Ferritin, a key protein responsible for iron storage, sequesters excess iron to prevent oxidative cellular damage (41). In this study, we found no significant relationship between serum ferritin levels and overweight/obesity prevalence. Although elevated ferritin can reflect iron storage overload in healthy individuals, it may be elevated in the absence of hepatic iron overload in patients with obesity, metabolic syndrome, and alcoholism (42, 43). In inflammatory states, macrophages can secrete proinflammatory cytokines that stimulate ferritin synthesis, potentially decoupling ferritin from its classical role as iron status biomarkers (44). Elevated ferritin levels observed in this context should not be interpreted in isolation as evidence of iron overload, as they may primarily reflect the levels of inflammation associated with obesity and concomitant diseases rather than true iron excess (32, 43).

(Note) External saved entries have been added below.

/-- The sixteen checks, each computed only when it is reached. SLACK is 0 where no ply counts (R95; DESIGN CHOICE,
notes/assumptions/118.md). -/
def checks7 (l : List Item) (q : Site7) : List (Unit → Check7) :=
  let id' := fun (f : Figures) => f
  let node := q.node
  [ fun _ => ⟨id', chkRate l⟩,
    fun _ => ⟨id', chkT l node⟩,
    fun _ => ⟨id', chkAcc l node⟩,
    fun _ =>
      let ds := (localPlies l node).map (fun x => (x.idx, dutyOf l x))
      ⟨fun f => { f with duty := figN 16 ((ds.map (·.2)).foldl max 0 * 10000) },
       (ds.find? (fun d => decide (1 < d.2))).map (fun d => ⟨0x0204, secTieup, some (1, d.1), (d.2 * 10000).floor.toNat⟩)⟩,
    fun _ =>
      let ds := (localPlies l node).map (fun x => (x.idx, slackOf l x))
      let low := match ds with
        | [] => 0
        | d :: r => (r.map (·.2)).foldl min d.2
      ⟨fun f => { f with slack := figI (low * 1000000000) },
       (ds.find? (fun d => decide (d.2 < slackMin l))).map
        (fun d => ⟨0x0205, secTreadling, some (1, d.1), figI (d.2 * 1000000000)⟩)⟩,
    fun _ => ⟨fun f => { f with creel := figN 16 ((creelBytes l node : Rat) / mib) }, chkCreel l node⟩,
    fun _ => ⟨id', chkSites l q⟩,
    fun _ => ⟨id', chkRegions l node⟩,
    fun _ => ⟨fun f => { f with stack := figN 32 ((stackTotal l : Rat) / mib) }, chkCapacity l q⟩,
    fun _ => ⟨id', chkPorts l node⟩,
    fun _ => ⟨fun f => { f with ceil := figN 16 (ceiling l q 70 / 100), guar := figN 16 ((declaredBw l 0 : Rat) / 100) },
      need (decide ((declaredBw l 0 : Rat) ≤ ceiling l q 70)) ⟨0x020B, secMemplan, some (1, 0), declaredBw l 0⟩⟩,
    fun _ => ⟨id', need (decide (((declaredBw l 0 + declaredBw l 1 : Nat) : Rat) ≤ ceiling l q 90))
      ⟨0x020C, secMemplan, some (1, 0), declaredBw l 0 + declaredBw l 1⟩⟩,
    fun _ => ⟨fun f => { f with spin := figN 16 (((spindleSlots l).map (fun sp => spindleUse l sp.2)).foldl max 0 * 10000) },
      chkSpindles l⟩,
    fun _ => ⟨id', chkInput l⟩,
    fun _ => ⟨fun f => { f with out := figN 16 (outUse l node * 10000) }, chkOutput l node⟩,
    fun _ => ⟨id', chkMesh l node⟩ ]

/-- The checks until the first failure, with the figures written so far. -/
def runChecks7 : List (Unit → Check7) → Figures → Figures × Option Fail
  | [], f => (f, none)
  | c :: r, f =>
    let d := c ()
    match d.res with
    | some e => (d.fig f, some e)
    | none => runChecks7 r (d.fig f)

/-- Step 7 (R78, R95). -/
def admission (l : List Item) (q : Site7) : Figures × Option Fail := runChecks7 (checks7 l q) Figures.zero

end Sys2Proof.Machine
end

This study has several limitations. First, its cross-sectional design does not allow for causal inference. Future longitudinal or interventional studies are needed to clarify the causal direction between iron metabolism and obesity. Second, dietary iron intake was assessed via interview recall, which is prone to recall bias. Third, defining obesity solely based on the BMI is inadequate (45). Due to the diversity of the included population, multidimensional indicators such as waist circumference and body fat percentage were not incorporated. Future research should take these indicators into account to more precisely assess the individual health risks. Moreover, a potential limitation is that we were unable to uniformly include CRP or hsCRP as a covariate in sensitivity analyses across all cycles, due to methodological differences in the measurement of inflammatory markers. Although ferritin retains its core value as an indicator of iron stores, its interpretation may be influenced by inflammatory status (13). Thus, our analysis of ferritin’s association with overweight/obesity could not fully account for potential confounding by inflammation. Future studies should aim to more accurately isolate the independent effects of iron metabolism from those of inflammation.
Conclusion
In conclusion, elevated levels of dietary iron intake, serum iron concentration, and transferrin saturation were linked to a lowered risk of overweight/obesity, suggesting that maintaining adequate iron status may play a crucial role in preventing and managing obesity. To further validate these associations, prospective cohort studies and mechanistic investigations are warranted to provide additional evidence and bolster this conclusion. Furthermore, evaluating iron deficiency in obese populations requires a comprehensive approach that incorporates multiple biomarkers to accurately assess iron status and inform targeted interventions.